- [TASK OBJECTIVE]
Every line in the records below between the one holding "mask (R25). -/" and the one holding "(forwardWord w p", inclusive, is to be set down exactly; all other lines are to be left out.

Stored items
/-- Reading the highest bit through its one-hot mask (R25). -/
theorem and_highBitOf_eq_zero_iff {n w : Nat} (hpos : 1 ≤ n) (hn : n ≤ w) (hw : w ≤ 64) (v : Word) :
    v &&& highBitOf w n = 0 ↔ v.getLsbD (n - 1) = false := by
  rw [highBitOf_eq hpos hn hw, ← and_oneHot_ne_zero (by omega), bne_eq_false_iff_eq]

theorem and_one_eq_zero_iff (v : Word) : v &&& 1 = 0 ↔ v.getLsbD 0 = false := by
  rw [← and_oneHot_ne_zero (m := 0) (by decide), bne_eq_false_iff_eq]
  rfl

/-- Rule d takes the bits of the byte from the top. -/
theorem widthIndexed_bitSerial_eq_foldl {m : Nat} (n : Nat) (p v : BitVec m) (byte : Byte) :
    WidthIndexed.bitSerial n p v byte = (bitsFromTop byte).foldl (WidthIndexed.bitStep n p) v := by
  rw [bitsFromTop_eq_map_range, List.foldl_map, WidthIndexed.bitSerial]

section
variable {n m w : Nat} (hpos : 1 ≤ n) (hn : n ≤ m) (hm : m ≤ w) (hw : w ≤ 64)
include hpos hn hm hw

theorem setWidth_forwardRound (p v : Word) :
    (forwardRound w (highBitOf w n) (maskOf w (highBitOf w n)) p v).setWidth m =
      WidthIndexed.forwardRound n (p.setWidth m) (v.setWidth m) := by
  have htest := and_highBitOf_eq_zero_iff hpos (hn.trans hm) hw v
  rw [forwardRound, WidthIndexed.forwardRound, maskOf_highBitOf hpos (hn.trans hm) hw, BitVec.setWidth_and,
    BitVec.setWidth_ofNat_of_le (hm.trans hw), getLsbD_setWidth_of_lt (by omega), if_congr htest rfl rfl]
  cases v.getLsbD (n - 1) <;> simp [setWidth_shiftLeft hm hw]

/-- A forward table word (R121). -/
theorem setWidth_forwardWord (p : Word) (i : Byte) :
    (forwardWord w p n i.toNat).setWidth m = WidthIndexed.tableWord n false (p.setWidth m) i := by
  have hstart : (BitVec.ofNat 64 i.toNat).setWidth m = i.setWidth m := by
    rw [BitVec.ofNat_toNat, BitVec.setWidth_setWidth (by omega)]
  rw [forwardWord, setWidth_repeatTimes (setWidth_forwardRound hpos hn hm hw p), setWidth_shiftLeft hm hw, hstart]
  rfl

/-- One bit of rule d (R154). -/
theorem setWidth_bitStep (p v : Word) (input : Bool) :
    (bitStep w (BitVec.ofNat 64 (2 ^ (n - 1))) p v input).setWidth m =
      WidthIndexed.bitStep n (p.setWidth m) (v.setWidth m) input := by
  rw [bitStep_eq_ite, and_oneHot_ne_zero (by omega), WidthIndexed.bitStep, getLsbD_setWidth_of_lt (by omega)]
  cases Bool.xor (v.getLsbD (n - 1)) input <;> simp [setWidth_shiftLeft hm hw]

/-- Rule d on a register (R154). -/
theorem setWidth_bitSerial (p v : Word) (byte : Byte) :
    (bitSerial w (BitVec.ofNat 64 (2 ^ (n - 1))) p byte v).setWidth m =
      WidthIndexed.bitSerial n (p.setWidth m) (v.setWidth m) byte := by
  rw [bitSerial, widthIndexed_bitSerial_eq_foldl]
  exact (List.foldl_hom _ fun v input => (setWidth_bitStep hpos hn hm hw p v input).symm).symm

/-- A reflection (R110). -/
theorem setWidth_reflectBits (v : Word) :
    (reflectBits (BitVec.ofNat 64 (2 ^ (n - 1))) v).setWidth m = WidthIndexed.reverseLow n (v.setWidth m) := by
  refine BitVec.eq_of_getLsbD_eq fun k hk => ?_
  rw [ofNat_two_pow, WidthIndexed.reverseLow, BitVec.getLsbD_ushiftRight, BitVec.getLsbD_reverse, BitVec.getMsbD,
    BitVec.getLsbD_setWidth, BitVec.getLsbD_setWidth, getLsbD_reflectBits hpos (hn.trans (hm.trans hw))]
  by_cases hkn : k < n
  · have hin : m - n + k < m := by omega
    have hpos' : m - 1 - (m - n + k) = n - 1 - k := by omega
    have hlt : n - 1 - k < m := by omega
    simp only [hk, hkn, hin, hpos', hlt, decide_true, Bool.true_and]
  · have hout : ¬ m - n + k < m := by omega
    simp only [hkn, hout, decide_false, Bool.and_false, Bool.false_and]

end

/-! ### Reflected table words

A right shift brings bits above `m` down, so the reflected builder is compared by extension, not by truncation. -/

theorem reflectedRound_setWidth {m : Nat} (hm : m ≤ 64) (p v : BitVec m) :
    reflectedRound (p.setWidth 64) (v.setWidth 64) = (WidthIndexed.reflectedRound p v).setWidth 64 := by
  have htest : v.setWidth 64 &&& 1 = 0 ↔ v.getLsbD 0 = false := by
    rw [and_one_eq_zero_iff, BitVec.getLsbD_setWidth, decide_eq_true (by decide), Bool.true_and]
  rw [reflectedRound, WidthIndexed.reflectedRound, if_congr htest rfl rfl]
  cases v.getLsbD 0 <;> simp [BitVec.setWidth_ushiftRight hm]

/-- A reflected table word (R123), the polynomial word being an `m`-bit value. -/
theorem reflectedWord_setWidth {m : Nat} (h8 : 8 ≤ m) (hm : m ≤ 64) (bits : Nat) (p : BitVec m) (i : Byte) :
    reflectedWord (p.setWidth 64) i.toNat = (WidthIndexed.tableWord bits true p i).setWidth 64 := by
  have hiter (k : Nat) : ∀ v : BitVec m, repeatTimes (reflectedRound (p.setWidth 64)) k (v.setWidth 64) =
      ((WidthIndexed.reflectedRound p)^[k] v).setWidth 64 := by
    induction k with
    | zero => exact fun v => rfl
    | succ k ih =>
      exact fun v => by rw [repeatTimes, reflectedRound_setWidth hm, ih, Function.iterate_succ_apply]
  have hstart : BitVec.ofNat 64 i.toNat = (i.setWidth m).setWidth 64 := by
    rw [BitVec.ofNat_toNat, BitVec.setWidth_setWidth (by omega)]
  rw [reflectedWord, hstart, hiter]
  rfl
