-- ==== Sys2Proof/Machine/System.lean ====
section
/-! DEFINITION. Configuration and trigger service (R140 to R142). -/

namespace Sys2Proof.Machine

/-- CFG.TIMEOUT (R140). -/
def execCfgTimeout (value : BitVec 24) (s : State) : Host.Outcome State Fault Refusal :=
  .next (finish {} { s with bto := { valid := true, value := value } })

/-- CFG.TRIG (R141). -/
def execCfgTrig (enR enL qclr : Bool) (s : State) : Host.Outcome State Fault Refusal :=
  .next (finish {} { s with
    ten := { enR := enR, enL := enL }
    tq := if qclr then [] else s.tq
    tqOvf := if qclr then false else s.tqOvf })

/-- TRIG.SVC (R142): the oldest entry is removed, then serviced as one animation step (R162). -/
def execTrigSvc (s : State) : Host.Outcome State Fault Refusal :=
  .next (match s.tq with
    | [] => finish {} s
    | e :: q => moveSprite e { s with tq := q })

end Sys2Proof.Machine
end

...

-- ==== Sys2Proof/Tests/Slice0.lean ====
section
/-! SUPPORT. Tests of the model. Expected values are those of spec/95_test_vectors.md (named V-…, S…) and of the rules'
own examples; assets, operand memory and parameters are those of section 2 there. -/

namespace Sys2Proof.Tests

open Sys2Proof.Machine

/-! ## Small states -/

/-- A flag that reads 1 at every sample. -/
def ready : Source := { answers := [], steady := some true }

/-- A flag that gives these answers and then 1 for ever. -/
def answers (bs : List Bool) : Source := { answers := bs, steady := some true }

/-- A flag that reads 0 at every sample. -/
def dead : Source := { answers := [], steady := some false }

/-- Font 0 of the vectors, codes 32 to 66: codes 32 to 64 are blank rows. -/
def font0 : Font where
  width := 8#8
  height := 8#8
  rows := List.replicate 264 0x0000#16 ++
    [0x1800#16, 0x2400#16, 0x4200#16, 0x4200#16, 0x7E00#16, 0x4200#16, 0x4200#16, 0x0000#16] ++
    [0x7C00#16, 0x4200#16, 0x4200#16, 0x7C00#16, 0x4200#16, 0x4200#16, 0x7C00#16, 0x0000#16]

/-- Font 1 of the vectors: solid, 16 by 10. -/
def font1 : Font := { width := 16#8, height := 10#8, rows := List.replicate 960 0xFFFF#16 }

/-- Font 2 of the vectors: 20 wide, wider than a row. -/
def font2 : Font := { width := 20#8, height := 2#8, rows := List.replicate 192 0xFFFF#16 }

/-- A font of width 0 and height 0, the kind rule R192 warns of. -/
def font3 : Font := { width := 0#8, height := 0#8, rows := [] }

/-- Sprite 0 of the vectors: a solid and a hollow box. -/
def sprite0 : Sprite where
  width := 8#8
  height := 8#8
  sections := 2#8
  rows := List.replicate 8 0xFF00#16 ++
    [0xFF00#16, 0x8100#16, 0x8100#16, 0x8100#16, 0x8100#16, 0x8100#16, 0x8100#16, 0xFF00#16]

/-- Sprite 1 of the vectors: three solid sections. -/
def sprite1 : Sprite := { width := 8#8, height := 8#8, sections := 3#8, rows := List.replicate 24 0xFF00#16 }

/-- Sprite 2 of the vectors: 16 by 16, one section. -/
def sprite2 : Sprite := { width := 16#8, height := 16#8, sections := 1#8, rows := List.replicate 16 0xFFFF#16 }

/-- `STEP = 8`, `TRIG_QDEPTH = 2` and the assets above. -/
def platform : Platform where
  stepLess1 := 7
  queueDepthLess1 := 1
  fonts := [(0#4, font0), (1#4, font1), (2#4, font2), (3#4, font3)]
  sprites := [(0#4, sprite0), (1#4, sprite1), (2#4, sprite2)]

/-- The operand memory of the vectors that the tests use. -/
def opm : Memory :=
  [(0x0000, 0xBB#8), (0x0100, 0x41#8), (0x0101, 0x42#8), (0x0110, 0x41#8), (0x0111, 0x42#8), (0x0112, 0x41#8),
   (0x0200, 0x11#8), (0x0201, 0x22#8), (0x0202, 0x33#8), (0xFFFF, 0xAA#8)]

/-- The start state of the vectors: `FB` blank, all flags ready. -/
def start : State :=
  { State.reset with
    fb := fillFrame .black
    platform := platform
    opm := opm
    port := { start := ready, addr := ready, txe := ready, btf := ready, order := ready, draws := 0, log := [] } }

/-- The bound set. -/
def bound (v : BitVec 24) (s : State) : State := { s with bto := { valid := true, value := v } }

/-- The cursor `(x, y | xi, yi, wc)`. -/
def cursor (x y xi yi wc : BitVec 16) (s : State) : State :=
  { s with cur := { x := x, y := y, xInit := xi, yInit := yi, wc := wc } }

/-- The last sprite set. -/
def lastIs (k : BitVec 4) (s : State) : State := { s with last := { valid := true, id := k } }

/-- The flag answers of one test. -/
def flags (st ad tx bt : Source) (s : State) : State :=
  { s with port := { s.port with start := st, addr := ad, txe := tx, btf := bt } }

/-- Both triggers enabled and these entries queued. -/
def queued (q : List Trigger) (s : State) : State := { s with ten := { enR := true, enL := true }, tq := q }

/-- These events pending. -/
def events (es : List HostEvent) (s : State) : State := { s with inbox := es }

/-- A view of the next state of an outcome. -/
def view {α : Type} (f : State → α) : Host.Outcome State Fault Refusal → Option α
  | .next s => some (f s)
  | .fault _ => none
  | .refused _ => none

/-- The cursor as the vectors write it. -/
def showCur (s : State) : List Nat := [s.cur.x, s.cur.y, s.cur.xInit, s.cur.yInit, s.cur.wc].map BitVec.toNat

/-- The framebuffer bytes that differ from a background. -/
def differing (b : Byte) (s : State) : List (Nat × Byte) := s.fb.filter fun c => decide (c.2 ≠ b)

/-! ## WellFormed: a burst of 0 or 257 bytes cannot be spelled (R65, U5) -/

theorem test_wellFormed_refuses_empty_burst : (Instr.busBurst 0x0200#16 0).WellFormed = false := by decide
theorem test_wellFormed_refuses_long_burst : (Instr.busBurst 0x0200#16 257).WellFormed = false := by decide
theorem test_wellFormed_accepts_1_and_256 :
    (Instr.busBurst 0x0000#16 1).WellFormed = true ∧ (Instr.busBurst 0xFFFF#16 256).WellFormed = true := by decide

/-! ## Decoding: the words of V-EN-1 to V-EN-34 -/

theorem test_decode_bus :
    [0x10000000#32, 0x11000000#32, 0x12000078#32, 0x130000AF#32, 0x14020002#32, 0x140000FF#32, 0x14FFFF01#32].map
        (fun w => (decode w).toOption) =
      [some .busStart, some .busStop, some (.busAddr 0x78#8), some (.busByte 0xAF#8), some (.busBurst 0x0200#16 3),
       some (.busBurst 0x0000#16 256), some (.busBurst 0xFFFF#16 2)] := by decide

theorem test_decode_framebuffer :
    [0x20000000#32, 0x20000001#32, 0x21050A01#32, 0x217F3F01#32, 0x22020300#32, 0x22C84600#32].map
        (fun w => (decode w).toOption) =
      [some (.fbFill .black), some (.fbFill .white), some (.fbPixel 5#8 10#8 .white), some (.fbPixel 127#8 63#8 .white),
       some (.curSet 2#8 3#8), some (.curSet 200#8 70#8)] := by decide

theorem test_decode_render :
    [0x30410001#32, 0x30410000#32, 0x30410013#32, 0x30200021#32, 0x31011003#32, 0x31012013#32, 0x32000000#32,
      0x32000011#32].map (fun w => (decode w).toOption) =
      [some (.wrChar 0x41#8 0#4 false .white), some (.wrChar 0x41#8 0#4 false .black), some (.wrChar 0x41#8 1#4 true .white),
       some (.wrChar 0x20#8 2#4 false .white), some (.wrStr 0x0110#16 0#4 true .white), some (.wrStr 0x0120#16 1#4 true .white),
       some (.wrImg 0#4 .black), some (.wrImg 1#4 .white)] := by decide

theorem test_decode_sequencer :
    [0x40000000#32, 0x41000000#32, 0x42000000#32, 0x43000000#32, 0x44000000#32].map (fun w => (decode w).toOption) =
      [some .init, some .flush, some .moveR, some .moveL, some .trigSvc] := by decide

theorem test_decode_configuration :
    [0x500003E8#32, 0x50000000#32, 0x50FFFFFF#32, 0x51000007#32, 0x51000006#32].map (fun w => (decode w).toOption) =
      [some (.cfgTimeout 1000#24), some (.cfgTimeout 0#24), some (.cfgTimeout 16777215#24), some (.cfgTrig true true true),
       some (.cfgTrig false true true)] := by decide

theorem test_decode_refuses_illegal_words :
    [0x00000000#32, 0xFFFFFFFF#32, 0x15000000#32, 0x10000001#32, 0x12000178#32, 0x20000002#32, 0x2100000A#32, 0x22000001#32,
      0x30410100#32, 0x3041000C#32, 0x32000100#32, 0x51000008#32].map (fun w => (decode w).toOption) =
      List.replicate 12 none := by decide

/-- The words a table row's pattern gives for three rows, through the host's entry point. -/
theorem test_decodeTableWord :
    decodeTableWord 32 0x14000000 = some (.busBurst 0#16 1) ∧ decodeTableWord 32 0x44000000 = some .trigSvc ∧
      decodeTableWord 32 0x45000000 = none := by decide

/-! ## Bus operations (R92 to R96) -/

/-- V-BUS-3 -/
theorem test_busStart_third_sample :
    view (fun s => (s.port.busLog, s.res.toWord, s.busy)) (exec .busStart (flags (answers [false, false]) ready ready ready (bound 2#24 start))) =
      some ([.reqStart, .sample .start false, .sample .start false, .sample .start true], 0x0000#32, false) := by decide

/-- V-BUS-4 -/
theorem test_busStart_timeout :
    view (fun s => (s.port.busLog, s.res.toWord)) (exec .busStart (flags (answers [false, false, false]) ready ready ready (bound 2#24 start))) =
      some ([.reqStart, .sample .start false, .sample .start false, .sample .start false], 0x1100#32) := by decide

- [SOLUTION TO THIS PROBLEM]
/-- Reading the highest bit through its one-hot mask (R25). -/
theorem and_highBitOf_eq_zero_iff {n w : Nat} (hpos : 1 ≤ n) (hn : n ≤ w) (hw : w ≤ 64) (v : Word) :
    v &&& highBitOf w n = 0 ↔ v.getLsbD (n - 1) = false := by
  rw [highBitOf_eq hpos hn hw, ← and_oneHot_ne_zero (by omega), bne_eq_false_iff_eq]

theorem and_one_eq_zero_iff (v : Word) : v &&& 1 = 0 ↔ v.getLsbD 0 = false := by
  rw [← and_oneHot_ne_zero (m := 0) (by decide), bne_eq_false_iff_eq]
  rfl

/-- Rule d takes the bits of the byte from the top. -/
theorem widthIndexed_bitSerial_eq_foldl {m : Nat} (n : Nat) (p v : BitVec m) (byte : Byte) :
    WidthIndexed.bitSerial n p v byte = (bitsFromTop byte).foldl (WidthIndexed.bitStep n p) v := by
  rw [bitsFromTop_eq_map_range, List.foldl_map, WidthIndexed.bitSerial]

section
variable {n m w : Nat} (hpos : 1 ≤ n) (hn : n ≤ m) (hm : m ≤ w) (hw : w ≤ 64)
include hpos hn hm hw

theorem setWidth_forwardRound (p v : Word) :
    (forwardRound w (highBitOf w n) (maskOf w (highBitOf w n)) p v).setWidth m =
      WidthIndexed.forwardRound n (p.setWidth m) (v.setWidth m) := by
  have htest := and_highBitOf_eq_zero_iff hpos (hn.trans hm) hw v
  rw [forwardRound, WidthIndexed.forwardRound, maskOf_highBitOf hpos (hn.trans hm) hw, BitVec.setWidth_and,
    BitVec.setWidth_ofNat_of_le (hm.trans hw), getLsbD_setWidth_of_lt (by omega), if_congr htest rfl rfl]
  cases v.getLsbD (n - 1) <;> simp [setWidth_shiftLeft hm hw]

/-- A forward table word (R121). -/
theorem setWidth_forwardWord (p : Word) (i : Byte) :
    (forwardWord w p n i.toNat).setWidth m = WidthIndexed.tableWord n false (p.setWidth m) i := by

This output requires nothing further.